++++ Available data

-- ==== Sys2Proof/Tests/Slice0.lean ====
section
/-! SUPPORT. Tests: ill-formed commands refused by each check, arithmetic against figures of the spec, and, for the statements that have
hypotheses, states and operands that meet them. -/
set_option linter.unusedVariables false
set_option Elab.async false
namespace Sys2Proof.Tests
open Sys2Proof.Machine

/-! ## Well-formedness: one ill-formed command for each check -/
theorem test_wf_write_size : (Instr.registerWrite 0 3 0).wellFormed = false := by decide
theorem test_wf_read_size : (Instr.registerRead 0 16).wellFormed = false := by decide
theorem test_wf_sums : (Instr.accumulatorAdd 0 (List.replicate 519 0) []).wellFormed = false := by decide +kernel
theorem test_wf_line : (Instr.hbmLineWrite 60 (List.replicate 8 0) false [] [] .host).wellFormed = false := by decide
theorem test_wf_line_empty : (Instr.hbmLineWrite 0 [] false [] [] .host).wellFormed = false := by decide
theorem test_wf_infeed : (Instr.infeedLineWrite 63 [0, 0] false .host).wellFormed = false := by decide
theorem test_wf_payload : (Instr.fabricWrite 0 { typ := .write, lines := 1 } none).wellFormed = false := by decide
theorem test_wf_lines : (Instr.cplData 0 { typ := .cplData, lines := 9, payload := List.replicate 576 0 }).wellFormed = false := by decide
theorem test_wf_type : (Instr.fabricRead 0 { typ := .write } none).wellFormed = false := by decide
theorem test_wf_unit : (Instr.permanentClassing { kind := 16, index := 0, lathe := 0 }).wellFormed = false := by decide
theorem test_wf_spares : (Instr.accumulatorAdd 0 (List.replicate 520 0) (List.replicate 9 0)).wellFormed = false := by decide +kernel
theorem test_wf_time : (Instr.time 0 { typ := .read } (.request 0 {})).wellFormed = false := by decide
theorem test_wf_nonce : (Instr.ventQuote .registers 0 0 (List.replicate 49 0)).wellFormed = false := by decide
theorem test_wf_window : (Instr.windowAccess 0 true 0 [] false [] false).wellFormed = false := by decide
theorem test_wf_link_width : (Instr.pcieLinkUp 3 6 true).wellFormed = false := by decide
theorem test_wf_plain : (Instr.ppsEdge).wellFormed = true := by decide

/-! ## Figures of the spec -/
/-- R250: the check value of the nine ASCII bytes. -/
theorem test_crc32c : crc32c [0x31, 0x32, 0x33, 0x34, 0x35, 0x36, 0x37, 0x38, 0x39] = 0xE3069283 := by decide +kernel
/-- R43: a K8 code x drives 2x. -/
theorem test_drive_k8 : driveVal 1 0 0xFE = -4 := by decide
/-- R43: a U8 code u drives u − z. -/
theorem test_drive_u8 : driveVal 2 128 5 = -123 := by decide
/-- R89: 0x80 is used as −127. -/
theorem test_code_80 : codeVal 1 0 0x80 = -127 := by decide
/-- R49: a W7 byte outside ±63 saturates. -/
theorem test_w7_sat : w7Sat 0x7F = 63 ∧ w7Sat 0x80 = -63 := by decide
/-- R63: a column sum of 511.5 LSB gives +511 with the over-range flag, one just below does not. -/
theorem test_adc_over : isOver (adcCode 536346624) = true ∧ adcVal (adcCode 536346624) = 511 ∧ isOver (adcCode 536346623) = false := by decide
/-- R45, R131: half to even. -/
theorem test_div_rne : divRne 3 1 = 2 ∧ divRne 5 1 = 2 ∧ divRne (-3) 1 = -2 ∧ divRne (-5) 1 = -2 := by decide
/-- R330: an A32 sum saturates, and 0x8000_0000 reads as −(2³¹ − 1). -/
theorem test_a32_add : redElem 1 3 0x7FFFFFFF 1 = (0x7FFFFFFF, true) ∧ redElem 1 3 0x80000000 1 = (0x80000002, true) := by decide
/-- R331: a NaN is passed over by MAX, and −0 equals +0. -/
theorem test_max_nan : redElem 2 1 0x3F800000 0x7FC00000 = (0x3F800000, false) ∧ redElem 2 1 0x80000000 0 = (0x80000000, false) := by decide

++++++++

Copy the records above exactly, from the first line through the line containing "theorem test_wf_lines : (Instr.cplData", and include nothing else.

**Task result**
-- ==== Sys2Proof/Tests/Slice0.lean ====
section
/-! SUPPORT. Tests: ill-formed commands refused by each check, arithmetic against figures of the spec, and, for the statements that have
hypotheses, states and operands that meet them. -/
set_option linter.unusedVariables false
set_option Elab.async false
namespace Sys2Proof.Tests
open Sys2Proof.Machine

/-! ## Well-formedness: one ill-formed command for each check -/
theorem test_wf_write_size : (Instr.registerWrite 0 3 0).wellFormed = false := by decide
theorem test_wf_read_size : (Instr.registerRead 0 16).wellFormed = false := by decide
theorem test_wf_sums : (Instr.accumulatorAdd 0 (List.replicate 519 0) []).wellFormed = false := by decide +kernel
theorem test_wf_line : (Instr.hbmLineWrite 60 (List.replicate 8 0) false [] [] .host).wellFormed = false := by decide
theorem test_wf_line_empty : (Instr.hbmLineWrite 0 [] false [] [] .host).wellFormed = false := by decide
theorem test_wf_infeed : (Instr.infeedLineWrite 63 [0, 0] false .host).wellFormed = false := by decide
theorem test_wf_payload : (Instr.fabricWrite 0 { typ := .write, lines := 1 } none).wellFormed = false := by decide
theorem test_wf_lines : (Instr.cplData 0 { typ := .cplData, lines := 9, payload := List.replicate 576 0 }).wellFormed = false := by decide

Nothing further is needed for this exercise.